The thought gave him his answer; he snapped his fingers in satisfaction. The few seconds of his deliberation had been bad ones for Apokavkos, with new-found hope struggling against the visions of misfortune he had learned to expect.
“I’m sorry,” Scaurus said, for all this was painfully clear on the Videssian’s face. “I didn’t mean for you to worry. Tell me, how would you like to become a Roman?”
“Now I know I don’t follow you.”
“That’s what you will do—follow me. I’ll take you back to our barracks, get you some gear, and quarter you with my men. You’ve soldiered before; the life won’t come hard for you. Besides, you haven’t done any too well as a Videssian, so what do you have to lose?”
“I’d be a liar if I said I’d be much worse off,” Apokavkos admitted. His unhappy stay in the capital had given him a share of big-city cynicism, for his next question was, “What do you get out of the deal?”
Scaurus grinned. “For one thing, a good fighting man—I am a mercenary, remember? There’s more to it than that, though. Your scales have got weighted on the wrong side, and it hasn’t been your fault. Somehow it seems only fair to even them a little if I can.”
The displaced farmer clasped Marcus’ hands in a grip that still held the promise of considerable strength. “I’m your man,” he said, eyes shining. “All I ever wanted was an even chance and I never came close to one till now. Who would have thought it’d be a foreigner to give it to me?”
After the Roman paid the taverner’s score—an outrageous one, for food and drink so vile—he
let Apokavkos lead him from the unsavory maze into which he’d wandered. They were not long out of it before the Videssian said, “It’s your turn now. That rat’s nest is the only part of the city I really know. I never had the money to see the rest.”
With some fumbling and the help of passers-by, they made their way back to Palamas’ forum. There, to his annoyance, Marcus was promptly recognized again. Apokavkos’ mouth fell open when he found his companion had bested the fearsome Avshar with swords. “I saw the son of a snake in action once or twice, leading part of King Wulghash’s army against us. He’s worth half an army all by his lonesome, ’cause he’s as strong as he is sly, which is saying a lump. He beat the boots off us.”
The gardens, grounds, and buildings of the palace quarter awed the rustic even more. His comment was, “Now I know what to look forward to, if I’m kindly judged when I die.” Another thought struck him. “Phos’ light! I’ll be bedded down right in the middle of it all! Can you imagine that? Can you?” Marcus was sure he was talking to himself.
When they reached the Roman barracks, they found Tzimiskes and Viridovix outside, a game board between them. Many of the Romans—and the Gaul as well—had become fond of the battle game the Videssians played. Unlike the ones they had known before, it involved no luck, only the skill of the player.

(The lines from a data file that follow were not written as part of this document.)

-- ==== Sys2Proof/Laws/Numerics.lean ====
section
/-! SUPPORT. What the numerics of the machine satisfy by construction (R8), and the vectors of the transforms (R9). -/

set_option linter.unusedSectionVars false

namespace Sys2Proof.Machine

section
variable {R : Type} [Zero R] [One R] [Neg R] [LinearOrder R]

theorem clamp_ge {lo hi : R} (x : R) (h : lo ≤ hi) : lo ≤ clamp lo hi x := by
  unfold clamp
  split
  · exact le_rfl
  · next hx =>
    split
    · exact h
    · exact not_lt.1 hx

theorem clamp_le {lo hi : R} (x : R) (h : lo ≤ hi) : clamp lo hi x ≤ hi := by
  unfold clamp
  split
  · exact h
  · split
    · exact le_rfl
    · next hx => exact not_lt.1 hx

/-- A value inside the bounds is not moved. -/
theorem clamp_eq {lo hi x : R} (h1 : lo ≤ x) (h2 : x ≤ hi) : clamp lo hi x = x := by
  simp [clamp, not_lt.2 h1, not_lt.2 h2]

@[simp] theorem fit_length (n : Nat) (l : List (Cpx R)) : (fit n l).length = n := by simp [fit]

theorem fit_getD (n i : Nat) (l : List (Cpx R)) :
    (fit n l).getD i Cpx.zero = if i < n then l.getD i Cpx.zero else Cpx.zero := by
  by_cases h : i < n <;> simp [fit, h]

/-- A vector of the right length is not changed. -/
theorem fit_of_length {n : Nat} {l : List (Cpx R)} (h : l.length = n) : fit n l = l := by
  apply List.ext_getElem
  · simp [h]
  · intro i h1 h2
    simp [fit, h2]

@[simp] theorem inverse_length (E : Build R) (X : List (Cpx R)) : (inverse E X).length = E.cfg.n := by
  simp [inverse]

@[simp] theorem forward_length (E : Build R) (x : List (Cpx R)) : (forward E x).length = E.cfg.n := by
  simp [forward]

end

theorem num_halfPi_ge (c : Cfg) : 157 / 100 ≤ (num c).halfPi := clamp_ge _ (by norm_num)

theorem num_halfPi_le (c : Cfg) : (num c).halfPi ≤ 158 / 100 := clamp_le _ (by norm_num)

theorem num_pi_eq (c : Cfg) : (num c).pi = (num c).halfPi + (num c).halfPi := rfl

theorem num_twoPi_eq (c : Cfg) : (num c).twoPi = (num c).pi + (num c).pi := rfl

theorem num_pi_pos (c : Cfg) : 0 < (num c).pi := by
  have := num_halfPi_ge c
  rw [num_pi_eq]
  linarith

/-- `ATAN2` answers an angle between `-PI` and `PI` (R8), whatever its free value is. -/
theorem num_atan2_range (c : Cfg) (y x : Rat) :
    -(num c).pi ≤ (num c).atan2 y x ∧ (num c).atan2 y x ≤ (num c).pi := by
  have h : -(num c).pi ≤ (num c).pi := by have := num_pi_pos c; linarith
  exact ⟨clamp_ge _ h, clamp_le _ h⟩

theorem angle_range (c : Cfg) (z : Cpx Rat) : -(num c).pi ≤ angle (num c) z ∧ angle (num c) z ≤ (num c).pi :=
  num_atan2_range c z.im z.re

theorem refNum_pi (z : ℝ) : (refNum z).pi = Real.pi := add_halves Real.pi

theorem refNum_twoPi (z : ℝ) : (refNum z).twoPi = 2 * Real.pi := by rw [Num.twoPi, refNum_pi, two_mul]

/-- The reference `ATAN2` answers an angle between `-PI` and `PI` (R8), when the open value does. -/
theorem refNum_atan2_range {z : ℝ} (h1 : -Real.pi ≤ z) (h2 : z ≤ Real.pi) (y x : ℝ) :
    -(refNum z).pi ≤ (refNum z).atan2 y x ∧ (refNum z).atan2 y x ≤ (refNum z).pi := by
  rw [refNum_pi]
  simp only [refNum]
  split
  · exact ⟨h1, h2⟩
  · exact ⟨(Complex.neg_pi_lt_arg _).le, Complex.arg_le_pi _⟩

end Sys2Proof.Machine
end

“Glad I am to see you,” Viridovix said, sweeping the pieces from the board. “Now I can tell our friend here ‘I would have got you in the end’ and there’s no way for him to make a liar of me.”
The tribune had seen how few of his own pieces the Celt had removed, and how many of Tzimiskes’. The Videssian had the game firmly controlled, and all three of them knew it—no, all four, if Apokavkos’ raised eyebrows meant anything.
Tzimiskes started to say something, but Viridovix interrupted him. “Where did you come by this scarecrow?” he asked, pointing at Apokavkos.